## Goal of the exercise
Reproduce exactly the lines below from the one containing "def glyphZero : BitVec" through the one containing "(after 0xD015 State.reset).map", including both, and nothing else.

Saved entries
-- ==== Sys2Proof/Tests/Slice0.lean ====
section
/-! SUPPORT. The model's own tests: the smoke test of the well-formedness checks, words written out from the encodings
of spec/30_encoding.md, the vectors of spec/95_test_vectors.md, and a witness for the hypotheses of each obligation. -/

namespace Sys2Proof.Tests

open Sys2Proof.Machine

/-! Well-formedness: one ill-formed line for each check -/

theorem test_wellFormed_accepts : Source.wellFormed ⟨22, [15, 15, 15]⟩ = true ∧ Source.word ⟨22, [1, 2, 5]⟩ = some 0xD125#16 := by
  decide

/-- The row exists: R100 has rows 1 to 33. -/
theorem test_wellFormed_row : Source.wellFormed ⟨0, []⟩ = false ∧ Source.wellFormed ⟨34, []⟩ = false := by decide

/-- As many operands as the format has fields (R92). -/
theorem test_wellFormed_operands :
    Source.wellFormed ⟨1, [0]⟩ = false ∧ Source.wellFormed ⟨5, [1]⟩ = false ∧ Source.wellFormed ⟨14, [1, 2, 3]⟩ = false := by
  decide

/-- Each operand fits its field (R91): x, y and n below 16, nn below 256, nnn below 4096. -/
theorem test_wellFormed_width :
    Source.wellFormed ⟨23, [16]⟩ = false ∧ Source.wellFormed ⟨14, [0, 16]⟩ = false ∧
      Source.wellFormed ⟨22, [0, 0, 16]⟩ = false ∧ Source.wellFormed ⟨8, [0, 256]⟩ = false ∧
      Source.wellFormed ⟨3, [4096]⟩ = false := by
  decide

/-- An ill-formed line has no word. -/
theorem test_source_refused : Source.word ⟨8, [0, 256]⟩ = none ∧ Source.word ⟨34, []⟩ = none := by decide

/-! Decoding: every constructor's word written out from R100 -/

theorem test_decode_display_flow :
    decodeTableWord 16 0x00E0 = some .cls ∧ decodeTableWord 16 0x00EE = some .ret ∧
      decodeTableWord 16 0x1ABC = some (.jp 0xABC#12) ∧ decodeTableWord 16 0x2ABC = some (.call 0xABC#12) ∧
      decodeTableWord 16 0xB123 = some (.jpV0 0x123#12) ∧ decodeTableWord 16 0xD125 = some (.drw 0x1#4 0x2#4 0x5#4) := by
  decide

theorem test_decode_skips :
    decodeTableWord 16 0x3A5C = some (.seImm 0xA#4 0x5C#8) ∧ decodeTableWord 16 0x4A5C = some (.sneImm 0xA#4 0x5C#8) ∧
      decodeTableWord 16 0x5AB0 = some (.seReg 0xA#4 0xB#4) ∧ decodeTableWord 16 0x9AB0 = some (.sneReg 0xA#4 0xB#4) ∧
      decodeTableWord 16 0xE59E = some (.skp 0x5#4) ∧ decodeTableWord 16 0xE5A1 = some (.sknp 0x5#4) := by
  decide

theorem test_decode_arithmetic :
    decodeTableWord 16 0x6A5C = some (.ldImm 0xA#4 0x5C#8) ∧ decodeTableWord 16 0x7A5C = some (.addImm 0xA#4 0x5C#8) ∧
      decodeTableWord 16 0x8120 = some (.ldReg 0x1#4 0x2#4) ∧ decodeTableWord 16 0x8121 = some (.orReg 0x1#4 0x2#4) ∧
      decodeTableWord 16 0x8122 = some (.andReg 0x1#4 0x2#4) ∧ decodeTableWord 16 0x8123 = some (.xorReg 0x1#4 0x2#4) ∧
      decodeTableWord 16 0x8124 = some (.addReg 0x1#4 0x2#4) ∧ decodeTableWord 16 0x8125 = some (.sub 0x1#4 0x2#4) ∧
      decodeTableWord 16 0x8126 = some (.shr 0x1#4 0x2#4) ∧ decodeTableWord 16 0x812E = some (.shl 0x1#4 0x2#4) ∧
      decodeTableWord 16 0xCA5C = some (.rnd 0xA#4 0x5C#8) := by
  decide

theorem test_decode_memory_timers :
    decodeTableWord 16 0xA123 = some (.ldI 0x123#12) ∧ decodeTableWord 16 0xF31E = some (.addI 0x3#4) ∧
      decodeTableWord 16 0xF329 = some (.ldF 0x3#4) ∧ decodeTableWord 16 0xF333 = some (.ldB 0x3#4) ∧
      decodeTableWord 16 0xF355 = some (.ldStore 0x3#4) ∧ decodeTableWord 16 0xF365 = some (.ldLoad 0x3#4) ∧
      decodeTableWord 16 0xF307 = some (.ldVxDt 0x3#4) ∧ decodeTableWord 16 0xF30A = some (.ldVxK 0x3#4) ∧
      decodeTableWord 16 0xF315 = some (.ldDt 0x3#4) ∧ decodeTableWord 16 0xF318 = some (.ldSt 0x3#4) := by
  decide

/-- The unknown words of C-1 to C-6 and N12, N13: neighbours of instructions. -/
theorem test_decode_unknown :
    [0x8127, 0x0123, 0x5121, 0xE1FF, 0xF1FF, 0x0000, 0x9121, 0x8008, 0x800F, 0x01E0].all
      (fun w => decodeTableWord 16 w == none) = true := by
  decide

/-! One step -/

/-- The state one step leaves when the word stands at PC. -/
def after (w : Nat) (s : State) : Option State :=
  match step (s.withFetchWord 16 w) with
  | .next t => some t
  | .fault _ => none
  | .refused _ => none

/-- The condition one step ends in when the word stands at PC. -/
def condition (w : Nat) (s : State) : Option Fault :=
  match step (s.withFetchWord 16 w) with
  | .next _ => none
  | .fault f => some f
  | .refused _ => none

/-- Vector C-1. -/
theorem test_step_unknown :
    (after 0x8127 State.reset).map (fun t => (t.result, t.pc)) = some (some (.unknownOpcode 0x8127#16), 0x202#16) := by
  decide

/-- Vectors C-7 and C-8. -/
theorem test_step_odd_pc :
    condition 0x6005 { State.reset with pc := 0x201#16 } = some (.misalignedFetch 0x201#16) ∧
      (after 0x6005 { State.reset with pc := 0x201#16, params := { defaultParams with oddPc := .fetch } }).map
        (fun t => (t.getV 0x0#4, t.pc)) = some (0x05#8, 0x203#16) := by
  decide

/-- Vectors C-9, C-10 and C-11. -/
theorem test_step_fetch_range :
    condition 0 { State.reset with pc := 0x1000#16 } = some (.addressOutOfRange 0x1000) ∧
      (after 0x6005 { State.reset with pc := 0xFFE#16 }).map (·.pc) = some 0x1000#16 ∧
      condition 0 { State.reset with pc := 0xFFF#16, params := { defaultParams with oddPc := .fetch } } =
        some (.addressOutOfRange 0x1000) := by
  decide

/-- Vector D-1. -/
theorem test_cls :
    (after 0x00E0 { State.reset with fb := BitVec.allOnes 2048 }).map (fun t => (t.fb, t.redraw, t.result)) =
      some (0#2048, true, some (.ok true)) := by
  decide +kernel

/-- A display with the given cells set. -/
def cells (l : List Nat) : BitVec 2048 :=
  l.foldl (fun b p => b ||| BitVec.twoPow 2048 p) 0#2048

/-- The cells of glyph 0 at (0, 0) (L1-6). -/
def glyphZero : BitVec 2048 :=
  cells [0, 1, 2, 3, 64, 67, 128, 131, 192, 195, 256, 257, 258, 259]

/-- Vectors D-3 and D-4. -/
theorem test_drw_glyph :
    (after 0xD015 State.reset).map (fun t => (t.fb, t.getV vf)) = some (glyphZero, 0x00#8) ∧
      (after 0xD015 { State.reset with fb := glyphZero }).map (fun t => (t.fb, t.getV vf)) = some (0#2048, 0x01#8) := by
  decide +kernel

/-- Vectors D-5 (wrap) and D-7 and D-8 (no byte, a byte too many). -/
theorem test_drw_wrap_and_range :
    (after 0xD011 ((({ State.reset with i := 0x300#16 }.setV 0x0#4 0x3C#8).setV 0x1#4 0x1F#8).writeByte 0x300 0x81#8)).map
        (·.fb) = some (cells [1987, 2044]) ∧
      (after 0xD010 ({ State.reset with i := 0xFFFF#16 }.setV vf 0x07#8)).map (·.getV vf) = some 0x00#8 ∧
      condition 0xD012 { State.reset with i := 0xFFF#16 } = some (.addressOutOfRange 0x1000) := by
  decide +kernel

/-- Vector J-3. -/
theorem test_jp : (after 0x1345 State.reset).map (·.pc) = some 0x345#16 := by decide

## Answer space
def glyphZero : BitVec 2048 :=
  cells [0, 1, 2, 3, 64, 67, 128, 131, 192, 195, 256, 257, 258, 259]

/-- Vectors D-3 and D-4. -/
theorem test_drw_glyph :
    (after 0xD015 State.reset).map (fun t => (t.fb, t.getV vf)) = some (glyphZero, 0x00#8) ∧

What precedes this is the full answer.